Work instruction »
Each line of the data below from the one holding "16 * nbuUnits" to the one holding "down := x.down.map", inclusive, is to be reproduced exactly; no other line belongs in the answer.

Supplied records »
-- ==== Sys2Proof/Machine/Near.lean ====
section
/-! DEFINITION. Near-bank units: the channel's messages (R277, R381), programs and runs (R279 to R286), module reset (R287), allotments (R273, R274). -/

namespace Sys2Proof.Machine

/-- Near-bank side of a module. -/
def nbuOf (s : State) (m : Nat) : Nbu := (find s.nbu m).getD {}

/-- Change the near-bank side of a module. -/
def updNbu (m : Nat) (f : Nbu → Nbu) (s : State) : State := { s with nbu := put s.nbu m (f (nbuOf s m)) }

/-- Units that a module offers: 0 when it is not admitted, and without a session while its port group is on (R276, R382). -/
def unitCount (s : State) (m : Nat) : Nat :=
  let t := tray s m
  if t.admitted && (t.session || !pdOn s (pdTray m)) then t.units else 0

/-- Usable units of a module: those it offers, once they have passed the checks of Table 12.13 (R291). -/
def nbuUnits (s : State) (m : Nat) : Nat := if (nbuOf s m).probes = 0 then unitCount s m else 0

/-- An allotment entry in force: tent, tiles, first module tile address (Table 12.17). -/
def allotOf (s : State) (m n : Nat) : Option (Nat × Nat × Nat) :=
  let v := mapVal s .tryNbuAllot (16 * m + n)
  if bit v 63 then some (bits v 56 7, bits v 32 13, bits v 0 32) else none

/-! ### Channel -/

/-- A down message, its TAG 0 (Table 12.1). -/
def nbuMsg (ty unit off len step : Nat) (data : List Byte) : List Byte :=
  leBytes 1 ty ++ leBytes 1 unit ++ [0, 0] ++ leBytes 4 off ++ leBytes 1 len ++ leBytes 1 step ++ List.replicate 6 0 ++ (data ++ List.replicate 48 0).take 48

/-- Answers that a message gets (R277). -/
def answersOf (units : Nat) (body : List Byte) : Nat :=
  if fieldAt body 1 1 = 0xFF && fieldAt body 0 1 != 6 then units else 1

/-- Send waiting messages while fewer than 16 are unanswered (R381). -/
def sendDown (m : Nat) : Nat → State → State
  | 0, s => s
  | n + 1, s =>
    let x := nbuOf s m
    match x.down with
    | [] => s
    | (body, w) :: rest =>
      if 16 ≤ x.waits.length then s else
      let tag := x.nextTag % 65536
      let s := updNbu m (fun x => { x with
        down := rest, nextTag := x.nextTag + 1, waits := put x.waits tag (answersOf (nbuUnits s m) body, w)
        running := if w = .start then x.running.map fun r => { r with tag := tag } else x.running }) s
      sendDown m n (emit (.nbu m (body.take 2 ++ leBytes 2 tag ++ body.drop 4)) s)

/-- Put messages in line, and send what may go. -/
def pushDown (m : Nat) (ms : List (List Byte × NbuWait)) (s : State) : State :=
  let s := updNbu m (fun x => { x with down := x.down ++ ms }) s
  sendDown m 17 s

/-- A message has one answer less outstanding. -/
def answered (m tag : Nat) (s : State) : State :=
  sendDown m 17 (updNbu m (fun x => { x with waits := match find x.waits tag with
    | some (k, w) => if k ≤ 1 then del x.waits tag else put x.waits tag (k - 1, w)
    | none => x.waits }) s)

/-- TAG, STATUS and UNIT of an up message. -/
def upTag (b : BitVec 512) : Nat := bits b.toNat 16 16
/-- See `upTag`. -/
def upStatus (b : BitVec 512) : Nat := bits b.toNat 64 8
/-- See `upTag`. -/
def upUnit (b : BitVec 512) : Nat := bits b.toNat 8 8

/-! ### Programs -/

/-- Does a step break Table 12.6 or 12.7? -/
def stepIsBad (x : Nat) : Bool :=
  let op := bits x 0 8
  let fn := bits x 8 8
  let b := bits x 24 4
  let c := bits x 28 4
  let k1 := bits x 64 32
  let k2 := bits x 96 32
  8 < op || (op = 0 && x != 0) || bits x 32 32 != 0 || (if op = 6 then 1 < fn else fn != 0)
    || (b != 0 && !(op = 3 || op = 4 || op = 5 || op = 7 || op = 8))
    || (c != 0 && !(op = 5 || op = 8))
    || (k1 != 0 && !(op = 2 || (op = 6 && fn = 1) || op = 7 || op = 8))
    || (k2 != 0 && op != 2)

/-- Sixteen-byte steps of a program. -/
def stepsOf (bs : List Byte) : List (BitVec 128) :=
  (List.range (bs.length / 16)).map fun i => BitVec.ofNat 128 (leNat ((bs.drop (16 * i)).take 16))

/-- Step `i` of a module's store; an absent one is END. -/
def stepOf (x : Nbu) (i : Nat) : Nat := ((find x.prog i).map BitVec.toNat).getD 0

/-- Set the 16 steps of a store slot, zeros not listed. -/
def setSlot (a : Nat) (st : List (BitVec 128)) (p : List (Nat × BitVec 128)) : List (Nat × BitVec 128) :=
  (List.range 16).foldl (fun p i =>
    let v := st.getD i 0
    if v = 0 then del p (16 * a + i) else put p (16 * a + i) v) p

/-- REG_WRITE messages of a store slot for every unit. -/
def slotMsgs (units a : Nat) (st : List (BitVec 128)) (w : NbuWait) : List (List Byte × NbuWait) :=
  ((List.range units).map fun u => (List.range 16).map fun i =>
    (nbuMsg 1 u (0x1000 + 16 * (16 * a + i)) 16 0 (leBytes 16 (st.getD i 0).toNat), w)).flatten

/-- Field check of NBU.PROGRAM (Table 12.8). -/
def fieldsNbuProgram (d : Desc) : Option Nat :=
  if !onlyFields d [(16, 0, 3), (17, 0, 4), (18, 0, 14), (20, 0, 16), (24, 0, 64)] || opf d 20 0 16 = 0 || 16 < opf d 20 0 16
    || opf d 24 0 64 % 64 != 0 then some stBadField else none

/-- Body of NBU.PROGRAM (R282): nothing of the tent's image list or of the store changes before every unit has acknowledged. -/
def bodyNbuProgram (d : Desc) (c : CRef) (s : State) : State :=
  let m := opf d 16 0 3
  let a := opf d 17 0 4
  let t := dtent d
  let (r, s1) := engRead (opf d 18 0 14) t (opf d 24 0 64) (16 * opf d 20 0 16) s
  let bs := (r.map (·.data)).getD []
  if (stepsOf bs).any fun x => stepIsBad x.toNat then reject c stBadField s1
  else if nbuUnits s m = 0 || (allotOf s m a).isNone then reject c stNotFound s1
  else if ((allotOf s m a).map (·.1)) != some t then reject c stNotOwner s1
  else if r.isNone then reject c stNotPermitted s1
  else if (nbuOf s m).queue.any (·.allot = a) || (nbuOf s m).running.any (·.allot = a) then reject c stResourceBusy s1
  else match tent s t with
  | none => reject c stNotOwner s1
  | some x =>
    let dg := Config.sha384 bs
    if 64 < (digestIndex x.images dg).2.length then reject c stNoResource s1
    else if !pdOn s (pdTray m) then reject c stPowerOff s1
    else
      let st := stepsOf bs
      let s := updNbu m (fun x => { x with programs := x.programs ++ [⟨c, a, 16 * nbuUnits s m, st, t, dg⟩] }) s1
      pushDown m (slotMsgs (nbuUnits s m) a st (.program c)) s

/-- An NBU.PROGRAM ends: its other messages are no longer waited for. -/
def endProgram (m : Nat) (c : CRef) (st : Nat) (s : State) : State :=
  let plain (w : NbuWait) : NbuWait := if w = .program c then .plain else w
  reject c st (updNbu m (fun x => { x with
    programs := x.programs.filter (·.cref != c)
    down := x.down.map fun e => (e.1, plain e.2), waits := x.waits.map fun e => (e.1, e.2.1, plain e.2.2) }) s)

/-- Every unit has acknowledged: the digest enters the tent's image list, which must have room for it still, and the slot holds the steps (R282). -/
def programEnd (m : Nat) (c : CRef) (p : Program) (s : State) : State :=
  let (full, s) := match tent s p.tent with
    | none => (false, s)
    | some x =>
      let l := (digestIndex x.images p.digest).2
      if 64 < l.length then (true, s) else (false, updTent p.tent (fun x => { x with images := l }) s)
  if full then endProgram m c stNoResource s
  else endProgram m c stSuccess (if p.steps.isEmpty then s else updNbu m (fun x => { x with prog := setSlot p.allot p.steps x.prog }) s)

/-- One acknowledgement of an NBU.PROGRAM; the last one completes it (R282). -/
def programAck (m : Nat) (c : CRef) (s : State) : State :=
  match (nbuOf s m).programs.find? (·.cref = c) with
  | none => s
  | some p =>
    if 1 < p.left then updNbu m (fun x => { x with programs := x.programs.map fun y => if y.cref = c then { y with left := y.left - 1 } else y }) s
    else programEnd m c p s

Response area »
      let s := updNbu m (fun x => { x with programs := x.programs ++ [⟨c, a, 16 * nbuUnits s m, st, t, dg⟩] }) s1
      pushDown m (slotMsgs (nbuUnits s m) a st (.program c)) s

/-- An NBU.PROGRAM ends: its other messages are no longer waited for. -/
def endProgram (m : Nat) (c : CRef) (st : Nat) (s : State) : State :=
  let plain (w : NbuWait) : NbuWait := if w = .program c then .plain else w
  reject c st (updNbu m (fun x => { x with
    programs := x.programs.filter (·.cref != c)
    down := x.down.map fun e => (e.1, plain e.2), waits := x.waits.map fun e => (e.1, e.2.1, plain e.2.2) }) s)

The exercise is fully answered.